[DATA PROVIDED Boundary: Start]

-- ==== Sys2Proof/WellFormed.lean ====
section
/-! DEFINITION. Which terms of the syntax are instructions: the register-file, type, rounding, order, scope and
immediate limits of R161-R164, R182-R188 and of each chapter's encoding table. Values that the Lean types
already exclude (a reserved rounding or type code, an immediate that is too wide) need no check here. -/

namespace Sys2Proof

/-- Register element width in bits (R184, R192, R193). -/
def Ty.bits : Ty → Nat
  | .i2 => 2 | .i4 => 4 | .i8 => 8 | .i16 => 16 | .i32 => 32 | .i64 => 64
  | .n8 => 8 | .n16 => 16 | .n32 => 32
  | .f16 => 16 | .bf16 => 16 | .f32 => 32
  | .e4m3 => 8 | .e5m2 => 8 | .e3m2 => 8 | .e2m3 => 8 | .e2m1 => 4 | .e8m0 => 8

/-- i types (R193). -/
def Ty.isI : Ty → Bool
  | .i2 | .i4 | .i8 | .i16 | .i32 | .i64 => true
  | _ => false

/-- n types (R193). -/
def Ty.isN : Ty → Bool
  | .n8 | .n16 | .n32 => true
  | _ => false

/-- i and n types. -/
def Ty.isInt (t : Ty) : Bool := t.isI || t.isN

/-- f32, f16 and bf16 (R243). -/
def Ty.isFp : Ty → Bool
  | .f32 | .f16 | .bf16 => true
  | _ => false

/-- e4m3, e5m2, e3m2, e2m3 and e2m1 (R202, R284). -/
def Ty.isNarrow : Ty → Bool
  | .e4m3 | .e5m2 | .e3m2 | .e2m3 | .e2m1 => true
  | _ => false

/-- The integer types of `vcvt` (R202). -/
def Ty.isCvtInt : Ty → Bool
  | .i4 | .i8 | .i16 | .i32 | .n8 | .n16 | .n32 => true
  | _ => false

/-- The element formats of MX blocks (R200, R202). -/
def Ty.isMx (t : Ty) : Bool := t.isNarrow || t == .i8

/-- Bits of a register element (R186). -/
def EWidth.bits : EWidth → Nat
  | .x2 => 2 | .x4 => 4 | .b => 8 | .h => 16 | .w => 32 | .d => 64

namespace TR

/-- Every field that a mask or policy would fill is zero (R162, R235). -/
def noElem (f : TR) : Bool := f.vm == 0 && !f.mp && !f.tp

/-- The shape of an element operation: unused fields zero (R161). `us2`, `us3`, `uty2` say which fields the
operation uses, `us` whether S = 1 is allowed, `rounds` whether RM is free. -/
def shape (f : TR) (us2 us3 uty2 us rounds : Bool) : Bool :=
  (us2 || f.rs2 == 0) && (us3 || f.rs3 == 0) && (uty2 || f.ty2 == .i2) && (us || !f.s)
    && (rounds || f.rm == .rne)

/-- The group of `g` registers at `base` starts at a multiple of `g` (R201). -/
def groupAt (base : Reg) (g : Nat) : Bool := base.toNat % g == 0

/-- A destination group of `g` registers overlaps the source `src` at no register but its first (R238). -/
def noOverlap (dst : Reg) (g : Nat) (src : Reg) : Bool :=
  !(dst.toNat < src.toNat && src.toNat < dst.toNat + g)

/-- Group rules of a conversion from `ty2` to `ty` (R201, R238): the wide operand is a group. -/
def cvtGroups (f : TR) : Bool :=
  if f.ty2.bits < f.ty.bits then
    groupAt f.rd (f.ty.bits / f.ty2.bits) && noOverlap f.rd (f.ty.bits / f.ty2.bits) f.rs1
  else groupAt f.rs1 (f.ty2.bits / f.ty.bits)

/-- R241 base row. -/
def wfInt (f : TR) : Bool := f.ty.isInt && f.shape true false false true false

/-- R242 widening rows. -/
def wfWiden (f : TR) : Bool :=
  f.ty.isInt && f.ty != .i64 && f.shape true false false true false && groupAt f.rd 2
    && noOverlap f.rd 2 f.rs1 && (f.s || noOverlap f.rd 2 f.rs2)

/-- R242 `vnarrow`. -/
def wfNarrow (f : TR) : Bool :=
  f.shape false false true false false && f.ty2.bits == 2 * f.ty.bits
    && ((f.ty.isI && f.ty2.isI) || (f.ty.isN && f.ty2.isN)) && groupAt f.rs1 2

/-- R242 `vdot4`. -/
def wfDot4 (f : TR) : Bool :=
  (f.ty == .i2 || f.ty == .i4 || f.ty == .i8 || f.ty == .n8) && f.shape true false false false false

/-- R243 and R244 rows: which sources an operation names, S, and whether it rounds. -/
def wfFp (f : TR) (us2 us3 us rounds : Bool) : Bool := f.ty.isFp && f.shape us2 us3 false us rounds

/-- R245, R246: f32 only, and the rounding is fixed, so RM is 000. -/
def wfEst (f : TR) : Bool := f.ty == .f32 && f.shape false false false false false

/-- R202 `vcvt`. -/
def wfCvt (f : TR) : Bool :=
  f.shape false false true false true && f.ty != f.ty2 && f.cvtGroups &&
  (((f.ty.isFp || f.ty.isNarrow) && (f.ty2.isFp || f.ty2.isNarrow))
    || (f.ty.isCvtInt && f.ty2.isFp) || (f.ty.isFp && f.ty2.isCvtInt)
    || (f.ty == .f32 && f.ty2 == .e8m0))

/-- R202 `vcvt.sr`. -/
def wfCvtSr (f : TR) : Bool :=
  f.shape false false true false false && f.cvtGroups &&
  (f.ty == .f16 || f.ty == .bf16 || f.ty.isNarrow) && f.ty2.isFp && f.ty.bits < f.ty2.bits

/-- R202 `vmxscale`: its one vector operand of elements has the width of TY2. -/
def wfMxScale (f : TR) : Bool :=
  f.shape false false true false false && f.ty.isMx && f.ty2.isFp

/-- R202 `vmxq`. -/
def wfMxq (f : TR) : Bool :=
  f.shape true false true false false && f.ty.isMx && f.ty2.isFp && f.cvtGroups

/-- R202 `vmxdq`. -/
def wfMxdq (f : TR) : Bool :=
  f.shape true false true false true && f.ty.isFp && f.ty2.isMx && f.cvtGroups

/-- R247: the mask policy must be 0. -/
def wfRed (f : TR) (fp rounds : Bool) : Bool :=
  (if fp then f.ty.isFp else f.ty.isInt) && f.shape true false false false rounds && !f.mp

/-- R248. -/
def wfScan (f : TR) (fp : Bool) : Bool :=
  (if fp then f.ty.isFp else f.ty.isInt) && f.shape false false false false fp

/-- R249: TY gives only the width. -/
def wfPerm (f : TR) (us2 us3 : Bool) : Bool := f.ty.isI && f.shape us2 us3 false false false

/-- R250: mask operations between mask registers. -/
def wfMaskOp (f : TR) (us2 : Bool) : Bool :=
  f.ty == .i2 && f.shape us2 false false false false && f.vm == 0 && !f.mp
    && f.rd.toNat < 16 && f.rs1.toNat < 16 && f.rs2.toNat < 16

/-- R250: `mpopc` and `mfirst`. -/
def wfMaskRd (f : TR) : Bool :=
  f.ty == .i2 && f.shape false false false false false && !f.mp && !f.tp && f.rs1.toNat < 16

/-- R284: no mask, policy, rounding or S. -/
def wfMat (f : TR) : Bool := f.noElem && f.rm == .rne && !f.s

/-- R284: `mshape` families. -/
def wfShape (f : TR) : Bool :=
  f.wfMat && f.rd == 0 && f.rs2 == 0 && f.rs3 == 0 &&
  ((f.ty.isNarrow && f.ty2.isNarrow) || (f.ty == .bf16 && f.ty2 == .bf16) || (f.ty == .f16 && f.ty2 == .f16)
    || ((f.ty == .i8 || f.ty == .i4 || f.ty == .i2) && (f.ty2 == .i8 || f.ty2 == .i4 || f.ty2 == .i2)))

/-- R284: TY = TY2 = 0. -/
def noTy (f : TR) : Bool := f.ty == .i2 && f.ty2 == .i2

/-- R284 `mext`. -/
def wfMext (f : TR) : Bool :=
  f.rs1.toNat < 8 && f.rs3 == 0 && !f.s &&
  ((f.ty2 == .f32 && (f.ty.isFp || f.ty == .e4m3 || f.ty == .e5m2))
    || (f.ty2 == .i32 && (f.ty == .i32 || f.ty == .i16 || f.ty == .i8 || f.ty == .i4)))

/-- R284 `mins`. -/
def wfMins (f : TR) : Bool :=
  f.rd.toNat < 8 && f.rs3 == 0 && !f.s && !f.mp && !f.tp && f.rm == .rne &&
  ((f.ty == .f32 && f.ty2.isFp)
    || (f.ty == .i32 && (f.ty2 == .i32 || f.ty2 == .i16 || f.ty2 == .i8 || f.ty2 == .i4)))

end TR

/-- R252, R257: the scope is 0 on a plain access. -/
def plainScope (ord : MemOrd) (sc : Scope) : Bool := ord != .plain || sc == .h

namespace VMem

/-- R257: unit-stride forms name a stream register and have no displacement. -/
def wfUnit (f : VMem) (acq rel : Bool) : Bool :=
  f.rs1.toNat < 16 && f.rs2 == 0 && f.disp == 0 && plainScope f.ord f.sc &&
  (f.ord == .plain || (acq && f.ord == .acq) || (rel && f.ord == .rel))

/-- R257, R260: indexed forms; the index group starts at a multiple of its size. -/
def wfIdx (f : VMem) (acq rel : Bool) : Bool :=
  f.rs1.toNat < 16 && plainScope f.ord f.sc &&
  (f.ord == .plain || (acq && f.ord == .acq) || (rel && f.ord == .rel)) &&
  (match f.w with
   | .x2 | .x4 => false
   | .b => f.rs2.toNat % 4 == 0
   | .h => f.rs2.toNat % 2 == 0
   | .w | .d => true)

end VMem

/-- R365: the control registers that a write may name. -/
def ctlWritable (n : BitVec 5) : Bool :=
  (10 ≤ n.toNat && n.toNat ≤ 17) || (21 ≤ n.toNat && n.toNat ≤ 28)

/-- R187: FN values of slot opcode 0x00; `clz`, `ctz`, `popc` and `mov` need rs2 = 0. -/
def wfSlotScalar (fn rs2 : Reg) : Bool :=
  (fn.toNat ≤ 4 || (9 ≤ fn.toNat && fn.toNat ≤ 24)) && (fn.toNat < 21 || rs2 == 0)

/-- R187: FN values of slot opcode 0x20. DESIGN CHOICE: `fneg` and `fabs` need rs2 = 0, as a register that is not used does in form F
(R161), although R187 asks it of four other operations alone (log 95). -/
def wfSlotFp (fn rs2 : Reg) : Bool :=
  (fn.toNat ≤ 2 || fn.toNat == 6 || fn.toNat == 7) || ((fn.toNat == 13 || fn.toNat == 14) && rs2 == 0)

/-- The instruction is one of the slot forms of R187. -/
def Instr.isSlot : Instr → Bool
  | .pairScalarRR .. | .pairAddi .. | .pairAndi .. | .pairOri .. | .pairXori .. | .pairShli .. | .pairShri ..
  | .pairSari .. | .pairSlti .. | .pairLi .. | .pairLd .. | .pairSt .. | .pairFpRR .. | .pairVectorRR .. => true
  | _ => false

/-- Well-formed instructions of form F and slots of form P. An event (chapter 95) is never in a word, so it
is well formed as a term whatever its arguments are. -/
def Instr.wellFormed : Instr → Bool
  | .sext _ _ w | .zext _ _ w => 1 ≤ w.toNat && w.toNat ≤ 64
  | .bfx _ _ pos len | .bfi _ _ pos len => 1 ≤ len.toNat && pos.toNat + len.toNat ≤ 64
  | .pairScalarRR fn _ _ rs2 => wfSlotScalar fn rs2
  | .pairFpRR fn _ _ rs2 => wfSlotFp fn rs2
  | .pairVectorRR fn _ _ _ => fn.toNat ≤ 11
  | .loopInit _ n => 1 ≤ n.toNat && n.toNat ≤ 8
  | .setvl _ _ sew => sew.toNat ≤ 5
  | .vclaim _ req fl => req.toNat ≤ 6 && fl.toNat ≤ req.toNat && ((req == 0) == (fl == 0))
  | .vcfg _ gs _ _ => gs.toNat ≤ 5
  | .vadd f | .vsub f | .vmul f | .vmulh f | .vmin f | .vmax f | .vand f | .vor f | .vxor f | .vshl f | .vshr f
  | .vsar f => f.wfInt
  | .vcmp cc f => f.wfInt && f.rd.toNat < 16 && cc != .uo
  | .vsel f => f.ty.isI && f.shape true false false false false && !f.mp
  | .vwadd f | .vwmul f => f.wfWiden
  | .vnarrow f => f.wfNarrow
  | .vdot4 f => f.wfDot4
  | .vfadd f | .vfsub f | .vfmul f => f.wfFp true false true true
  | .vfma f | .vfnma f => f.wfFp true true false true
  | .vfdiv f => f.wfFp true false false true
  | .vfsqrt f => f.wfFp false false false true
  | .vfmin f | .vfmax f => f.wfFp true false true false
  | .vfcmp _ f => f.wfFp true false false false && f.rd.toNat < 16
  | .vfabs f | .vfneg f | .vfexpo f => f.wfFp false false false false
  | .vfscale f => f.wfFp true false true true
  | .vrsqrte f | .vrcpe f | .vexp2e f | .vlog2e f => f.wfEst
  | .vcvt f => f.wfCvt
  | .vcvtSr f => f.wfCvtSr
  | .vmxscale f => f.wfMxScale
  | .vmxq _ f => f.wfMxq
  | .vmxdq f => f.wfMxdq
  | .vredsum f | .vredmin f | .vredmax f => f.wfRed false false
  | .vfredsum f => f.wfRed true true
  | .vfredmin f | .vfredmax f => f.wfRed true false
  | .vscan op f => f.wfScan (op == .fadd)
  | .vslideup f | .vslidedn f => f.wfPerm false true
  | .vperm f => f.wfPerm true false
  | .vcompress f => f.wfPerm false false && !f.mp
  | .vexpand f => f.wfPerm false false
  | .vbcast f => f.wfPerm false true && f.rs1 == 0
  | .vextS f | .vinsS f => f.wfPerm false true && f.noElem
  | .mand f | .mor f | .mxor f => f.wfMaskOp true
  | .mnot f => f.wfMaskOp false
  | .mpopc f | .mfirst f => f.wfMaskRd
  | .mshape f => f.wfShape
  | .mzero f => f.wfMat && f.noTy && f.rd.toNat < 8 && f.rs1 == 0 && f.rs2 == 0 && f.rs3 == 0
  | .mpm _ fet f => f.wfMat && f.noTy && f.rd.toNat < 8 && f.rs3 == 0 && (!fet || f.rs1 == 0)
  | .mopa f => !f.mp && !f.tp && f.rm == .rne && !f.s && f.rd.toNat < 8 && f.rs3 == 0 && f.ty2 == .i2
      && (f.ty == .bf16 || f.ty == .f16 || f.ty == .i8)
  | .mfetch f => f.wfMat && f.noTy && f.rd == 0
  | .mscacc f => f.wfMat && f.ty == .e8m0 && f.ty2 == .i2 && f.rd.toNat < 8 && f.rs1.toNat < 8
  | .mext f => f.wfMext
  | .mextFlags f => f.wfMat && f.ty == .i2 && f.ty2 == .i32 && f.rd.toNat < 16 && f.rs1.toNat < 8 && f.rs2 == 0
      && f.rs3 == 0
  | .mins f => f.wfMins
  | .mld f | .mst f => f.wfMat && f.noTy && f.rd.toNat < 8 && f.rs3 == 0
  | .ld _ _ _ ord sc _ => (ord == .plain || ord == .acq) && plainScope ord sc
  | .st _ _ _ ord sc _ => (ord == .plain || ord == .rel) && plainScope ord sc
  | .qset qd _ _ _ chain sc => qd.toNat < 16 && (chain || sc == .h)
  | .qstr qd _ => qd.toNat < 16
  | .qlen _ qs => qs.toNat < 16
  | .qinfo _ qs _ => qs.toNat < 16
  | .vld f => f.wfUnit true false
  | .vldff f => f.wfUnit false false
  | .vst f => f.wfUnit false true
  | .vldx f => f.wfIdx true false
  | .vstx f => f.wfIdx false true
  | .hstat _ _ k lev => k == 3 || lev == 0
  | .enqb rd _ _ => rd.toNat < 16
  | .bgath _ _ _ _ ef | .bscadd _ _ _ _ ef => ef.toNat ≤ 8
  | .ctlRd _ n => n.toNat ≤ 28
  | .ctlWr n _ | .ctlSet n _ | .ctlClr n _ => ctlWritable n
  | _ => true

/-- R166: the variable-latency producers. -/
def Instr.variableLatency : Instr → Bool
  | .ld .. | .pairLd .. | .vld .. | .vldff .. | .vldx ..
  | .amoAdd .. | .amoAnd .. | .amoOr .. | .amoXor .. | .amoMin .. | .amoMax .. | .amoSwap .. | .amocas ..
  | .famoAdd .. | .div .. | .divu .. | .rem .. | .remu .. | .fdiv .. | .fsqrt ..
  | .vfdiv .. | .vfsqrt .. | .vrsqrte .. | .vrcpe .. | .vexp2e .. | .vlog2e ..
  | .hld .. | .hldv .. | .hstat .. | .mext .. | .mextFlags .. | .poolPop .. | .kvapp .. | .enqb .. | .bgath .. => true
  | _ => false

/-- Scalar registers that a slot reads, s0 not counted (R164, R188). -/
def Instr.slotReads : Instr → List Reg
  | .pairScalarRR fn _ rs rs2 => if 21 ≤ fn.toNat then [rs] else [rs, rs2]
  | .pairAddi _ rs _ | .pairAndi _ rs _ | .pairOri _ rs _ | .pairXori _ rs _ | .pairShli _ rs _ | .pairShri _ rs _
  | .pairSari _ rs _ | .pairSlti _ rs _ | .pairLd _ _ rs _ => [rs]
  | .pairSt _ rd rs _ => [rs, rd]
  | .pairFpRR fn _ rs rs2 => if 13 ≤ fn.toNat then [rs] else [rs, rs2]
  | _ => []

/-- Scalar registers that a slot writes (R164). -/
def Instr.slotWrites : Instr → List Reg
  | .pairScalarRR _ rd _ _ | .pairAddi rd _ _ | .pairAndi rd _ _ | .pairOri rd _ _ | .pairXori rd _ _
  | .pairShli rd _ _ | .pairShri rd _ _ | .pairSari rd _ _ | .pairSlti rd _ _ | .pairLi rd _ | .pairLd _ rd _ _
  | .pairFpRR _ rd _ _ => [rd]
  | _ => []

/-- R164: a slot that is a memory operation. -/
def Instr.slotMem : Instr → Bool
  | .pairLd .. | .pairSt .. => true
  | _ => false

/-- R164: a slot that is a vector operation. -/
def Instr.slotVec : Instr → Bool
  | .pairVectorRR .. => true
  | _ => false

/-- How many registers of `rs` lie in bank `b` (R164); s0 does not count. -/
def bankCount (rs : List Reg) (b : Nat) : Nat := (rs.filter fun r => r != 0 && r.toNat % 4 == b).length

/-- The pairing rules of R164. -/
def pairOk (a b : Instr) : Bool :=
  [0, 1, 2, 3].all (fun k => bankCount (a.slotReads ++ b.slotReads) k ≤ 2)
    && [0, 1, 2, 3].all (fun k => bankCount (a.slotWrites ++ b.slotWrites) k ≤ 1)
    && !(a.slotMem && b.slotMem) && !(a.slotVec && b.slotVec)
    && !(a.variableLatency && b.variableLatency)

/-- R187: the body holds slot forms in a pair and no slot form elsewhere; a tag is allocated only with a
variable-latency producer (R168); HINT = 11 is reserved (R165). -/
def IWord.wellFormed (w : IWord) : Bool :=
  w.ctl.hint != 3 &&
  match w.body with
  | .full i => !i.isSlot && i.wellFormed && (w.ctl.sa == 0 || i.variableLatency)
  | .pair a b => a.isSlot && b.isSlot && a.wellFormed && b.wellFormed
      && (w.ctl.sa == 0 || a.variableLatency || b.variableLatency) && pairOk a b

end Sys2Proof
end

[DATA PROVIDED Boundary: End]

Only the lines from the opening of the material through the line with "(us2 || f.rs2" should be echoed, exactly as written.

-- ==== Sys2Proof/WellFormed.lean ====
section
/-! DEFINITION. Which terms of the syntax are instructions: the register-file, type, rounding, order, scope and
immediate limits of R161-R164, R182-R188 and of each chapter's encoding table. Values that the Lean types
already exclude (a reserved rounding or type code, an immediate that is too wide) need no check here. -/

namespace Sys2Proof

/-- Register element width in bits (R184, R192, R193). -/
def Ty.bits : Ty → Nat
  | .i2 => 2 | .i4 => 4 | .i8 => 8 | .i16 => 16 | .i32 => 32 | .i64 => 64
  | .n8 => 8 | .n16 => 16 | .n32 => 32
  | .f16 => 16 | .bf16 => 16 | .f32 => 32
  | .e4m3 => 8 | .e5m2 => 8 | .e3m2 => 8 | .e2m3 => 8 | .e2m1 => 4 | .e8m0 => 8

/-- i types (R193). -/
def Ty.isI : Ty → Bool
  | .i2 | .i4 | .i8 | .i16 | .i32 | .i64 => true
  | _ => false

/-- n types (R193). -/
def Ty.isN : Ty → Bool
  | .n8 | .n16 | .n32 => true
  | _ => false

/-- i and n types. -/
def Ty.isInt (t : Ty) : Bool := t.isI || t.isN

/-- f32, f16 and bf16 (R243). -/
def Ty.isFp : Ty → Bool
  | .f32 | .f16 | .bf16 => true
  | _ => false

/-- e4m3, e5m2, e3m2, e2m3 and e2m1 (R202, R284). -/
def Ty.isNarrow : Ty → Bool
  | .e4m3 | .e5m2 | .e3m2 | .e2m3 | .e2m1 => true
  | _ => false

/-- The integer types of `vcvt` (R202). -/
def Ty.isCvtInt : Ty → Bool
  | .i4 | .i8 | .i16 | .i32 | .n8 | .n16 | .n32 => true
  | _ => false

/-- The element formats of MX blocks (R200, R202). -/
def Ty.isMx (t : Ty) : Bool := t.isNarrow || t == .i8

/-- Bits of a register element (R186). -/
def EWidth.bits : EWidth → Nat
  | .x2 => 2 | .x4 => 4 | .b => 8 | .h => 16 | .w => 32 | .d => 64

namespace TR

/-- Every field that a mask or policy would fill is zero (R162, R235). -/
def noElem (f : TR) : Bool := f.vm == 0 && !f.mp && !f.tp

/-- The shape of an element operation: unused fields zero (R161). `us2`, `us3`, `uty2` say which fields the
operation uses, `us` whether S = 1 is allowed, `rounds` whether RM is free. -/
def shape (f : TR) (us2 us3 uty2 us rounds : Bool) : Bool :=
  (us2 || f.rs2 == 0) && (us3 || f.rs3 == 0) && (uty2 || f.ty2 == .i2) && (us || !f.s)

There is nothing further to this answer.